* **Input records**
-- ==== Sys2Proof/Certificates/Slice0/Obligations.lean ====
section
/-! DEFINITION. The statements for the provers. Titles, tiers and the rules they rest on stand in OBLIGATIONS.json. -/

section

open Sys2Proof Sys2Proof.Machine

/-! ## The step, the pins and the port's own tests -/

/-- A step is the command at the front of the queue, on the state with the queue's rest. An empty queue idles: the
model's choice, log entry 11. -/
def Obligations.StepRunsFrontCommand : Prop :=
  (∀ (c : Instr) (rest : List Instr) (s : State), s.pending = c :: rest →
    step s = exec c { s with pending := rest }) ∧
  ∀ s : State, s.pending = [] → step s = .next s

/-- Every well-formed command answers a next state and leaves the queue of those that wait. All of it is the model's
choice: a command whose event cannot come about answers the state as it is (log entry 7), POWER_ON and RESET_POINT keep
the queue (log entry 11), an operand that names no station, pair or slot of the part faults (log entry 2). -/
def Obligations.WellFormedCommandsComplete : Prop :=
  (∀ (c : Instr) (s : State), c.wellFormed = true → ∃ t, exec c s = .next t ∧ t.pending = s.pending) ∧
  ∀ (s : State) (n : Nat) (line : Option Word) (w : Word),
    (¬ (1 ≤ n ∧ n ≤ 15) →
      exec (.trimDue n) s = .fault .noSuchStation ∧ exec (.quietSpanEnd n) s = .fault .noSuchStation ∧
      exec (.wakeLatencyEnd n) s = .fault .noSuchStation) ∧
    (¬ (1 ≤ n ∧ n ≤ 4) →
      exec (.responseWindowExpiry n) s = .fault .noSuchPair ∧ exec (.serviceDownSlot n line) s = .fault .noSuchPair ∧
      exec (.serviceUpSlot n line) s = .fault .noSuchPair ∧ exec (.commandDownSlot n line) s = .fault .noSuchPair ∧
      exec (.commandUpSlot n line) s = .fault .noSuchPair) ∧
    (¬ (1 ≤ n ∧ n ≤ 31) →
      exec (.streamDownSlot n line) s = .fault .noSuchSlot ∧ exec (.streamUpSlot n line) s = .fault .noSuchSlot ∧
      exec (.unexpectedWordSlot n w) s = .fault .noSuchSlot)

/-- POWER_ON brings every block to its power-on state (R5, R21, R41, R65, R88, R111, R113, R131, R161, R162, R164, R174).
The model's choices: it does so from any state (log entry 15), the queue of commands stays (log entry 11), the receiver
begins with no gap passed (log entry 12), and State.reset is that state with both straps low (log entry 1). -/
def Obligations.PowerOnTakesPowerOnState : Prop :=
  (∀ (bds1 bds0 : Bool) (s : State), ∃ t, exec (.powerOn bds1 bds0) s = .next t ∧
    t.engine = { trunk := .stopped, frameNumber := 0, countdown := 0,
                 setup := { service := 1, command := 2, window := 4, missLimit := 4, mode := .strict },
                 frame := none, line := none } ∧
    (∀ p ∈ [t.plans.active, t.plans.staged], p.generation = 0 ∧ p.streams = [] ∧ p.role 0 = .beacon ∧
      p.role 1 = .serviceDown 1 ∧ p.role 2 = .serviceUp 1 ∧ p.role 3 = .commandDown 1 ∧ p.role 4 = .commandUp 1 ∧
      p.role 5 = .commandDown 2 ∧ p.role 6 = .commandUp 2 ∧ ∀ k, 7 ≤ k → p.role k = .free) ∧
    t.plans.commit = none ∧ t.streams.freeBlocks = 64 ∧ (∀ id, t.stream id = none) ∧
    (∀ a, t.station a = { state := .absent, identity := none, interval := none, quiet := none, latency := none,
                          depth := 2, misses := 0, exchange := none, operation := none, step := none,
                          wakeCountdown := none, hostTrim := false, refusals := 0 }) ∧
    t.stations.wakeQueue = [] ∧
    (∀ a, t.account a = { balance := 0, countdown := 0, quietEnd := none, ackPair := none }) ∧
    (∀ k, t.trims.held k = none) ∧ t.calls.queue = [] ∧ (∀ j, t.exchange j = none) ∧
    (∀ a, t.faultCell a = { record := none, count := 0 }) ∧
    t.notices.entries = [.start .power (BitVec.ofNat 2 (2 * bds1.toNat + bds0.toNat))] ∧ t.notices.credits = 8 ∧
    t.notices.nextSequence = 0 ∧ t.notices.dropped = 0 ∧ (∀ id, t.notices.marked id = false) ∧
    t.port = { rstnLow := false, baud := BitVec.ofNat 2 (2 * bds1.toNat + bds0.toNat),
               receiver := { kept := [], gapPassed := false }, discarded := 0, intake := [], table := [],
               replies := [], transmitter := .idle, restarting := false } ∧
    t.pending = s.pending) ∧
  exec (.powerOn false false) State.reset = .next State.reset

/-- RSTN going low cuts off the message being sent and the frame in progress and loses every request, reply and intake
frame (R5, R162); that no other command but POWER_ON has an effect while it is low is the model's choice (log entry 15).
-/
def Obligations.RstnLowCutsOff : Prop :=
  (∀ s : State, exec .rstnLow s = .next { s with
    port := { s.port with rstnLow := true, receiver := { kept := [], gapPassed := false }, intake := [], table := [],
                          replies := [], transmitter := .idle }
    engine := { s.engine with frame := none, line := none } }) ∧
  ∀ (c : Instr) (s : State), s.port.rstnLow = true → c.wellFormed = true → c ≠ .rstnLow →
    (∀ bds1 bds0, c ≠ .powerOn bds1 bds0) → exec c s = .next s

/-- The port's own tests 2 to 4, in their order, for every request kind (R150, R151). A closed intake takes nothing (R150,
R159); that a take commanded then answers the state as it is is the model's choice (log entry 7). -/
def Obligations.PortTestsInOrder : Prop :=
  ∀ (k : ReqKind) (f : ReqFrame) (s : State), f.kind = k.code → s.port.rstnLow = false →
    s.port.intake.head? = some f →
    ((4 ≤ s.port.immediate ∨ s.port.restarting = true) → exec k.command s = .next s) ∧
    (s.offersFrame f →
      (k.allowsLength f.payload.length = false → exec k.command s = .next (s.refused k f .badLength)) ∧
      (k.allowsLength f.payload.length = true → k ≠ .restart → f.tag ∈ s.port.table.map (·.tag) →
        exec k.command s = .next (s.refused k f .tagInUse)) ∧
      (k.allowsLength f.payload.length = true → f.tag ∉ s.port.table.map (·.tag) → k.isDeferred = true →
        8 ≤ s.port.table.length → exec k.command s = .next (s.refused k f .tableFull)))

/-- A frame of no request kind is answered with kind 40h, status BAD_KIND and its kind byte (R151, R176, R178). -/
def Obligations.BadKindFrameIsAnswered : Prop :=
  ∀ (f : ReqFrame) (s : State), s.offersFrame f → (∀ k : ReqKind, k.code ≠ f.kind) →
    exec .badKindFrame s = .next (s.replied 0x40#8 f.tag .badKind (.badKind f.kind)) ∧
    Reply.payload { kind := 0x40#8, tag := f.tag, status := .badKind, body := .badKind f.kind, deferred := false } =
      [0x01#8, f.kind]

/-! ## General requests -/

/-- HELLO, STATUS and PLAN INFO are answered OK at the take and change nothing (R156, R157, R39). -/
def Obligations.QueriesReportAndChangeNothing : Prop :=
  ∀ (f : ReqFrame) (s : State),
    (s.takesRequest .hello f →
      exec .hello s = .next (s.repliedOk .hello f (.hello s.port.baud)) ∧
      (ReplyBody.hello s.port.baud).bytes =
        [0x01, 0x0C, 0x8F, 0x01, BitVec.ofNat 8 s.port.baud.toNat, 15, 24, 64, 16, 8, 4, 12, 16, 15, 32, 200, 64]) ∧
    (s.takesRequest .status f →
      exec .status s = .next (s.repliedOk .status f (.status
        { trunk := s.engine.trunk, frameNumber := s.engine.frameNumber, generation := s.plans.active.generation,
          pendingCommit := s.plans.commit.isSome, mode := s.engine.setup.mode, freeBlocks := s.streams.freeBlocks,
          credits := s.notices.credits, intake := s.port.intake.tail.length, table := s.port.table.length,
          replies := s.port.replies.length, commandQueue := s.calls.queue.length,
          wakeQueue := s.stations.wakeQueue.length, notices := s.notices.entries.length,
          droppedNotices := s.notices.dropped, discardedFrames := s.port.discarded }))) ∧
    (s.takesRequest .planInfo f → ∀ plan : Plan,
      plan = (if f.param 0 = 0 then s.plans.active else s.plans.staged) →
      exec .planInfo s = .next (s.repliedOk .planInfo f (.planInfo
        { isStaged := f.param 0 != 0, plan := plan, service := s.engine.setup.service,
          command := s.engine.setup.command, commit := s.plans.commit,
          streams := plan.streams.filterMap (fun id => (s.stream id).map (fun st => (id, st))) })))

/-- GRANT (R173). -/
def Obligations.GrantAddsCredits : Prop :=
  ∀ (f : ReqFrame) (s : State), s.takesRequest .grant f →
    exec .grant s = .next (if f.param 0 = 0 then s.refused .grant f .badParam
      else { s.repliedOk .grant f (.grant (min (s.notices.credits + f.param 0) 255)) with
             notices := { s.notices with credits := min (s.notices.credits + f.param 0) 255 } })

/-- CANCEL of a tag that is not outstanding, of one whose reply is queued, of one in flight, and of a TRUNK START or
TRUNK STOP (R158, R12). -/
def Obligations.CancelAnswersNotFoundOrTooLate : Prop :=
  ∀ (f : ReqFrame) (s : State) (tag : Byte), s.takesRequest .cancel f → f.payload = [tag] →
    (s.port.table.find? (fun e => e.tag == tag) = none →
      exec .cancel s = .next (s.replied 0x44#8 f.tag .notFound (.cancel tag))) ∧
    ∀ e, s.port.table.find? (fun e => e.tag == tag) = some e →
      (e.replied = true ∨ e.phase = .inFlight ∨ e.kind = .trunkStart ∨ e.kind = .trunkStop) →
      exec .cancel s = .next (s.replied 0x44#8 f.tag .tooLate (.cancel tag))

* **Brief**
Each line from the start of the listing above through the line containing "exec (.responseWindowExpiry n)" should be copied exactly, please, with no other lines added.

* **Result for this task**
-- ==== Sys2Proof/Certificates/Slice0/Obligations.lean ====
section
/-! DEFINITION. The statements for the provers. Titles, tiers and the rules they rest on stand in OBLIGATIONS.json. -/

section

open Sys2Proof Sys2Proof.Machine

/-! ## The step, the pins and the port's own tests -/

/-- A step is the command at the front of the queue, on the state with the queue's rest. An empty queue idles: the
model's choice, log entry 11. -/
def Obligations.StepRunsFrontCommand : Prop :=
  (∀ (c : Instr) (rest : List Instr) (s : State), s.pending = c :: rest →
    step s = exec c { s with pending := rest }) ∧
  ∀ s : State, s.pending = [] → step s = .next s

/-- Every well-formed command answers a next state and leaves the queue of those that wait. All of it is the model's
choice: a command whose event cannot come about answers the state as it is (log entry 7), POWER_ON and RESET_POINT keep
the queue (log entry 11), an operand that names no station, pair or slot of the part faults (log entry 2). -/
def Obligations.WellFormedCommandsComplete : Prop :=
  (∀ (c : Instr) (s : State), c.wellFormed = true → ∃ t, exec c s = .next t ∧ t.pending = s.pending) ∧
  ∀ (s : State) (n : Nat) (line : Option Word) (w : Word),
    (¬ (1 ≤ n ∧ n ≤ 15) →
      exec (.trimDue n) s = .fault .noSuchStation ∧ exec (.quietSpanEnd n) s = .fault .noSuchStation ∧
      exec (.wakeLatencyEnd n) s = .fault .noSuchStation) ∧
    (¬ (1 ≤ n ∧ n ≤ 4) →
      exec (.responseWindowExpiry n) s = .fault .noSuchPair ∧ exec (.serviceDownSlot n line) s = .fault .noSuchPair ∧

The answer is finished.